§ **To do**
Exactly the lines below from the one with "-- ==== Sys2Proof/Certificates/Slice0/Obligations.lean" up to and including the one with "every state. -/" make up the answer, with nothing else added.

====

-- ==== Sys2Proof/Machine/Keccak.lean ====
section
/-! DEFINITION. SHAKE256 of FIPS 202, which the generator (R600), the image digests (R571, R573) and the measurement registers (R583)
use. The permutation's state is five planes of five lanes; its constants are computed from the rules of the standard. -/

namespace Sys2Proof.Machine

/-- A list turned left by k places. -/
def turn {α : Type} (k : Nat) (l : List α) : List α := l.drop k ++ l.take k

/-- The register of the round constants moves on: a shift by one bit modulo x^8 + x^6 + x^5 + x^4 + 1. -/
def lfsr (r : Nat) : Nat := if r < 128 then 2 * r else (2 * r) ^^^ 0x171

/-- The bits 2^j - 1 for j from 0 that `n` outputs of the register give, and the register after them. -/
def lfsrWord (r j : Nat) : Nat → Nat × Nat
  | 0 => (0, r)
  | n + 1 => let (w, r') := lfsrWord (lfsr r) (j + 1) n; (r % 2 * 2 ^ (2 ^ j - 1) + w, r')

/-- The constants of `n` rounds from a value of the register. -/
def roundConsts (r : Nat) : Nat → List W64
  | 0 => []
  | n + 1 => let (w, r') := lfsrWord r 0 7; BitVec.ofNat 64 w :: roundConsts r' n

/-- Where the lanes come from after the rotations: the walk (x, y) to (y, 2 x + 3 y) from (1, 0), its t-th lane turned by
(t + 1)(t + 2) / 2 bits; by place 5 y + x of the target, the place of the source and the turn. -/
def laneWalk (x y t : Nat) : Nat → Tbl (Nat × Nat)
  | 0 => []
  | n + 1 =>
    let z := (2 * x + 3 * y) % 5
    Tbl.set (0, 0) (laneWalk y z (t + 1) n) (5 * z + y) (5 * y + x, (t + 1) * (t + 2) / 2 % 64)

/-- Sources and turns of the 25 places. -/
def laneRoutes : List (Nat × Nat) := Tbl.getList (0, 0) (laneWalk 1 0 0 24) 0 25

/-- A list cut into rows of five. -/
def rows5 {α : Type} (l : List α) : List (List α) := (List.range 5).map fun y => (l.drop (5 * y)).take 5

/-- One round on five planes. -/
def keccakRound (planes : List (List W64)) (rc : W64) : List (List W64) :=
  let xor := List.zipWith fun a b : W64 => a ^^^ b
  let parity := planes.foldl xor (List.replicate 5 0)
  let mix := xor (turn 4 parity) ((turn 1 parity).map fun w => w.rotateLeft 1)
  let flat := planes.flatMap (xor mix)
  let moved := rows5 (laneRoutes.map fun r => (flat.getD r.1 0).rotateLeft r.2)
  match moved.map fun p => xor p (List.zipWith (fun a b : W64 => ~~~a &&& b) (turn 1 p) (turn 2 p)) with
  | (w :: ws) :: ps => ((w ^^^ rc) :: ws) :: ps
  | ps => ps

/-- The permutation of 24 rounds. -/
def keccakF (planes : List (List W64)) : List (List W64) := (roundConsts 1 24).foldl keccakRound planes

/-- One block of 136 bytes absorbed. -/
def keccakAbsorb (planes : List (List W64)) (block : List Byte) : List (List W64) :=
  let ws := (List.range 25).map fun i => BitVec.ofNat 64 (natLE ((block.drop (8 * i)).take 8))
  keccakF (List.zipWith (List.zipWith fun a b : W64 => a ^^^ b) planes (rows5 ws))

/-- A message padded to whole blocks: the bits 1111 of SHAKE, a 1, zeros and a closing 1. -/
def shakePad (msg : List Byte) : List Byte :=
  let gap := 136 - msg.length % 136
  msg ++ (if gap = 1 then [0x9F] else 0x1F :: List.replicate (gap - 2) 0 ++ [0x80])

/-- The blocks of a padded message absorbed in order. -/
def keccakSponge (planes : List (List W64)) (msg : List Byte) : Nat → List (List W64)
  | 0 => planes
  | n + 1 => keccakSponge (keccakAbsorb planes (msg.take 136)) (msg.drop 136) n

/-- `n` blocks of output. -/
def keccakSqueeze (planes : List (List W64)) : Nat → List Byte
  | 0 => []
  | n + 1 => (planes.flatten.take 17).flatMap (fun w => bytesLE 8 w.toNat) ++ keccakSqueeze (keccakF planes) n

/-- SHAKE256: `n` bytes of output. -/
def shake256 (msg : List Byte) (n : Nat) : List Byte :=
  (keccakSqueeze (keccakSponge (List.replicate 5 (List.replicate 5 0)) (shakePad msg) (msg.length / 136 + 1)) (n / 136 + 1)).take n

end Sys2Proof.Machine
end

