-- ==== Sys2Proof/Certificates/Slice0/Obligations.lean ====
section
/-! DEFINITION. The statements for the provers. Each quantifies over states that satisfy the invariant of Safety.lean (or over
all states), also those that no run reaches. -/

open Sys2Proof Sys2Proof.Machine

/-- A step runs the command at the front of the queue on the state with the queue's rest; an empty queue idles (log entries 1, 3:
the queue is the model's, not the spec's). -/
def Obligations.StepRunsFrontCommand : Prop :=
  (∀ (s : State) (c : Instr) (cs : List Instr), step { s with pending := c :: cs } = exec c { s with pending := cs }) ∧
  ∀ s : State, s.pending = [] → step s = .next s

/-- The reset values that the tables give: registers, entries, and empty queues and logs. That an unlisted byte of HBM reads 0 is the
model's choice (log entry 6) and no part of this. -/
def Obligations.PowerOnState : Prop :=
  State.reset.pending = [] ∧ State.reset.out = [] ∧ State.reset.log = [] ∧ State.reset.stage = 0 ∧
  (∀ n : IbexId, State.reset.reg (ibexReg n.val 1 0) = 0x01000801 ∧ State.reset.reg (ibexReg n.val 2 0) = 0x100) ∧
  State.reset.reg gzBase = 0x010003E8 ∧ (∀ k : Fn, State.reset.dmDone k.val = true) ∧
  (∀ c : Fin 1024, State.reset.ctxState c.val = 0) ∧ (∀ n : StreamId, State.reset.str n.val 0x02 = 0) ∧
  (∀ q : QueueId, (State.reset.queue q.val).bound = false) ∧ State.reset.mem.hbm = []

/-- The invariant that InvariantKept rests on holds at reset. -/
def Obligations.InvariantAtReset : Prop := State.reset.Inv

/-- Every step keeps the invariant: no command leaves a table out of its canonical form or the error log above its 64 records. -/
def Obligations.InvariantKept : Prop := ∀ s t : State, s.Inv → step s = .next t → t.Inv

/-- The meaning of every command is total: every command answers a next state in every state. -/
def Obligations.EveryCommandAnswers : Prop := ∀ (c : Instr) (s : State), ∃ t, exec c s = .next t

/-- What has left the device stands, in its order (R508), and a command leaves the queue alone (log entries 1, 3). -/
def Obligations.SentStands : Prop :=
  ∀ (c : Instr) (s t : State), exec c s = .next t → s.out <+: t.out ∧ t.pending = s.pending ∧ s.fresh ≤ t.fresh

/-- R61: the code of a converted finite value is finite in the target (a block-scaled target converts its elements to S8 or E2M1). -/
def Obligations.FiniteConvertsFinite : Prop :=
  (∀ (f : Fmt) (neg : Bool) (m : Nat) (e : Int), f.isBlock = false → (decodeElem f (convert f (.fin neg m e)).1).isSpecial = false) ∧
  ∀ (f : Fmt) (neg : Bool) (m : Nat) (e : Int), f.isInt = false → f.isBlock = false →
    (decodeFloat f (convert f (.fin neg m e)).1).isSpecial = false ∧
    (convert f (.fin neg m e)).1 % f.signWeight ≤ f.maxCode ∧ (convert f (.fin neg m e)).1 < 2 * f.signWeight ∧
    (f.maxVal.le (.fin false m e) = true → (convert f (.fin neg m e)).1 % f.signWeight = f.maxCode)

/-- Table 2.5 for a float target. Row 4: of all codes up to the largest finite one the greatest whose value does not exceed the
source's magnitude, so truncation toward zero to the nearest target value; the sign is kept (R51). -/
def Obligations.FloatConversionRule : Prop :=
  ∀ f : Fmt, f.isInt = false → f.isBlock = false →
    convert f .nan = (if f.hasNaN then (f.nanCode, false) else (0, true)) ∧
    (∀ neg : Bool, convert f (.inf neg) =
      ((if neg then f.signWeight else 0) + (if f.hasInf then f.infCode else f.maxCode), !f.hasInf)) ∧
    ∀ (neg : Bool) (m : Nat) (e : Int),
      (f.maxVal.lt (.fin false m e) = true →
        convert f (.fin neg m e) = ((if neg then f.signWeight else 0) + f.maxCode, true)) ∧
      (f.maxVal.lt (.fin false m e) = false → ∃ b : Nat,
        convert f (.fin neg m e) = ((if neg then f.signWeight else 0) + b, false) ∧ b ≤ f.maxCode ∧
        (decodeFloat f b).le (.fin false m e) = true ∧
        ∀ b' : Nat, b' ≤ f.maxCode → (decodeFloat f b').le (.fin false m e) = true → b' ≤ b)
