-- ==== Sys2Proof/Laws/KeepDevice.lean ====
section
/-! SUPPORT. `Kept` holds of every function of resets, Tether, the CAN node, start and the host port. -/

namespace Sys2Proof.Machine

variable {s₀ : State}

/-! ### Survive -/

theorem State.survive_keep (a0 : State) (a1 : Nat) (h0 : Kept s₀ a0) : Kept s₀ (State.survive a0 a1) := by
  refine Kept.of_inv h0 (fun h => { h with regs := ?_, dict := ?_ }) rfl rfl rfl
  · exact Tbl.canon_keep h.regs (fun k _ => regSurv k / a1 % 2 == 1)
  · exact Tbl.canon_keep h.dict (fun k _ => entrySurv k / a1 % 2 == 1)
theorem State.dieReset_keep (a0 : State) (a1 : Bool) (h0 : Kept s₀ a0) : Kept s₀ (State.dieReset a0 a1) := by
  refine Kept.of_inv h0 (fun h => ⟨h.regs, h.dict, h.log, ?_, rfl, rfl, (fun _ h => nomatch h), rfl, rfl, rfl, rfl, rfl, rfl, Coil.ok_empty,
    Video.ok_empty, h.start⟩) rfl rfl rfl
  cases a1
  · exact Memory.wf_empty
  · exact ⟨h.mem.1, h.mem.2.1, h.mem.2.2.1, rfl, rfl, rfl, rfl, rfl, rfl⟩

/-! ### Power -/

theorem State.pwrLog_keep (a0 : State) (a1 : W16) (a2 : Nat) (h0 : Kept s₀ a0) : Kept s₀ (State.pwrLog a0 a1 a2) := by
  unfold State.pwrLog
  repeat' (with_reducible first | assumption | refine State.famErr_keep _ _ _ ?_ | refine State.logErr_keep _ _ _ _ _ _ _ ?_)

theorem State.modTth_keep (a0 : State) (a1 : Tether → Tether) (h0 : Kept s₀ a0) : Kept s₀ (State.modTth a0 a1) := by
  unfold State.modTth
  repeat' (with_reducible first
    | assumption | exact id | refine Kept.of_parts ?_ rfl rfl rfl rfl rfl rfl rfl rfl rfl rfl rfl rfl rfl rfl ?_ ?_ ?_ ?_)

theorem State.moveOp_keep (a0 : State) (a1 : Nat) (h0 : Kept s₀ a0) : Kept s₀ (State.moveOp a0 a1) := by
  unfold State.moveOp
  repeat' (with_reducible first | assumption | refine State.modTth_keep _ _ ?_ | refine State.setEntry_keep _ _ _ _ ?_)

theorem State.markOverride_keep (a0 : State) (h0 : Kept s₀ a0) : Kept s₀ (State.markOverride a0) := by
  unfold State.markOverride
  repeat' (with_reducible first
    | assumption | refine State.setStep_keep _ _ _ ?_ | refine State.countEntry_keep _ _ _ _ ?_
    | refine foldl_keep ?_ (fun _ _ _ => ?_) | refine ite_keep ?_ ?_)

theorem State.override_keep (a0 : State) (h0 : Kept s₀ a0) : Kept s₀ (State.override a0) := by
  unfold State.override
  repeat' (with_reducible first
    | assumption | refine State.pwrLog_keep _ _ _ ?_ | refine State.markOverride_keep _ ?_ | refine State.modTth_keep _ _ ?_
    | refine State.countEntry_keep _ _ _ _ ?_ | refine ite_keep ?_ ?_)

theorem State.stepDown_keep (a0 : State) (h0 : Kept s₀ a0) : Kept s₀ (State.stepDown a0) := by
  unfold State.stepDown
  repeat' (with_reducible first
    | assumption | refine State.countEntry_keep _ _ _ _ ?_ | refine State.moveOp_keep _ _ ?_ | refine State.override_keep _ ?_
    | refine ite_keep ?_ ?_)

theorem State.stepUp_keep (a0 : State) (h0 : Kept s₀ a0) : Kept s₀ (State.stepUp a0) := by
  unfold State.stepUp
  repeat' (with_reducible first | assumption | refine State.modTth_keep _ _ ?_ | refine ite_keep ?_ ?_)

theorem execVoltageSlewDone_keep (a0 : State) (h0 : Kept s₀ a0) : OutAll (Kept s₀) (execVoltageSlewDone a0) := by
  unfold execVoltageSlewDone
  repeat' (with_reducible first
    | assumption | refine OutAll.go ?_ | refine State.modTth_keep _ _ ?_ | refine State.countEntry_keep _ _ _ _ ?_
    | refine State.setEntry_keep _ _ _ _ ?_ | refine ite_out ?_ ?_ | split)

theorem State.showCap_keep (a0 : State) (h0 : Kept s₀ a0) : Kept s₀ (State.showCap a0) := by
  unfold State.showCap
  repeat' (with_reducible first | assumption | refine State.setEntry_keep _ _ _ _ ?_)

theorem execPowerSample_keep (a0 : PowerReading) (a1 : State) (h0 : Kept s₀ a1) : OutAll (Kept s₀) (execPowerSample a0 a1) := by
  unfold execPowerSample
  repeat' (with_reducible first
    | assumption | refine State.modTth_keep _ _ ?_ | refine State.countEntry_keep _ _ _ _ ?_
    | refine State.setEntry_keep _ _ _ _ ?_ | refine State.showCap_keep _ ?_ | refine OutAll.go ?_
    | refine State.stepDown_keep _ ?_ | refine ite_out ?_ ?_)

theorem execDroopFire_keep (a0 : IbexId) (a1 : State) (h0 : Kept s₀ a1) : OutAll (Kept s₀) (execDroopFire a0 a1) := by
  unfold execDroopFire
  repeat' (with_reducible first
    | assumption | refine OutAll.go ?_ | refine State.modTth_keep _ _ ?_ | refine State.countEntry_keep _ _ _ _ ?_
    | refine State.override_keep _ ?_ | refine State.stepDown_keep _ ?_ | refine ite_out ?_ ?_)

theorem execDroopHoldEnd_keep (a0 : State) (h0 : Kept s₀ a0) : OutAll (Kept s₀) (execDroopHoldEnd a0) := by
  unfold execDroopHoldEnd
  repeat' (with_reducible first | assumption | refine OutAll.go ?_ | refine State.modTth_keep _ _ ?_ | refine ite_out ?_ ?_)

====

§ **Reply to the exercise**
-- ==== Sys2Proof/Certificates/Slice0/Obligations.lean ====
section
/-! DEFINITION. The statements for the provers. Each quantifies over states that satisfy the invariant of Safety.lean (or over
all states), also those that no run reaches. -/

open Sys2Proof Sys2Proof.Machine

/-- A step runs the command at the front of the queue on the state with the queue's rest; an empty queue idles (log entries 1, 3:
the queue is the model's, not the spec's). -/
def Obligations.StepRunsFrontCommand : Prop :=
  (∀ (s : State) (c : Instr) (cs : List Instr), step { s with pending := c :: cs } = exec c { s with pending := cs }) ∧
  ∀ s : State, s.pending = [] → step s = .next s

/-- The reset values that the tables give: registers, entries, and empty queues and logs. That an unlisted byte of HBM reads 0 is the
model's choice (log entry 6) and no part of this. -/
def Obligations.PowerOnState : Prop :=
  State.reset.pending = [] ∧ State.reset.out = [] ∧ State.reset.log = [] ∧ State.reset.stage = 0 ∧
  (∀ n : IbexId, State.reset.reg (ibexReg n.val 1 0) = 0x01000801 ∧ State.reset.reg (ibexReg n.val 2 0) = 0x100) ∧
  State.reset.reg gzBase = 0x010003E8 ∧ (∀ k : Fn, State.reset.dmDone k.val = true) ∧
  (∀ c : Fin 1024, State.reset.ctxState c.val = 0) ∧ (∀ n : StreamId, State.reset.str n.val 0x02 = 0) ∧
  (∀ q : QueueId, (State.reset.queue q.val).bound = false) ∧ State.reset.mem.hbm = []

/-- The invariant that InvariantKept rests on holds at reset. -/
def Obligations.InvariantAtReset : Prop := State.reset.Inv

/-- Every step keeps the invariant: no command leaves a table out of its canonical form or the error log above its 64 records. -/
def Obligations.InvariantKept : Prop := ∀ s t : State, s.Inv → step s = .next t → t.Inv

/-- The meaning of every command is total: every command answers a next state in every state. -/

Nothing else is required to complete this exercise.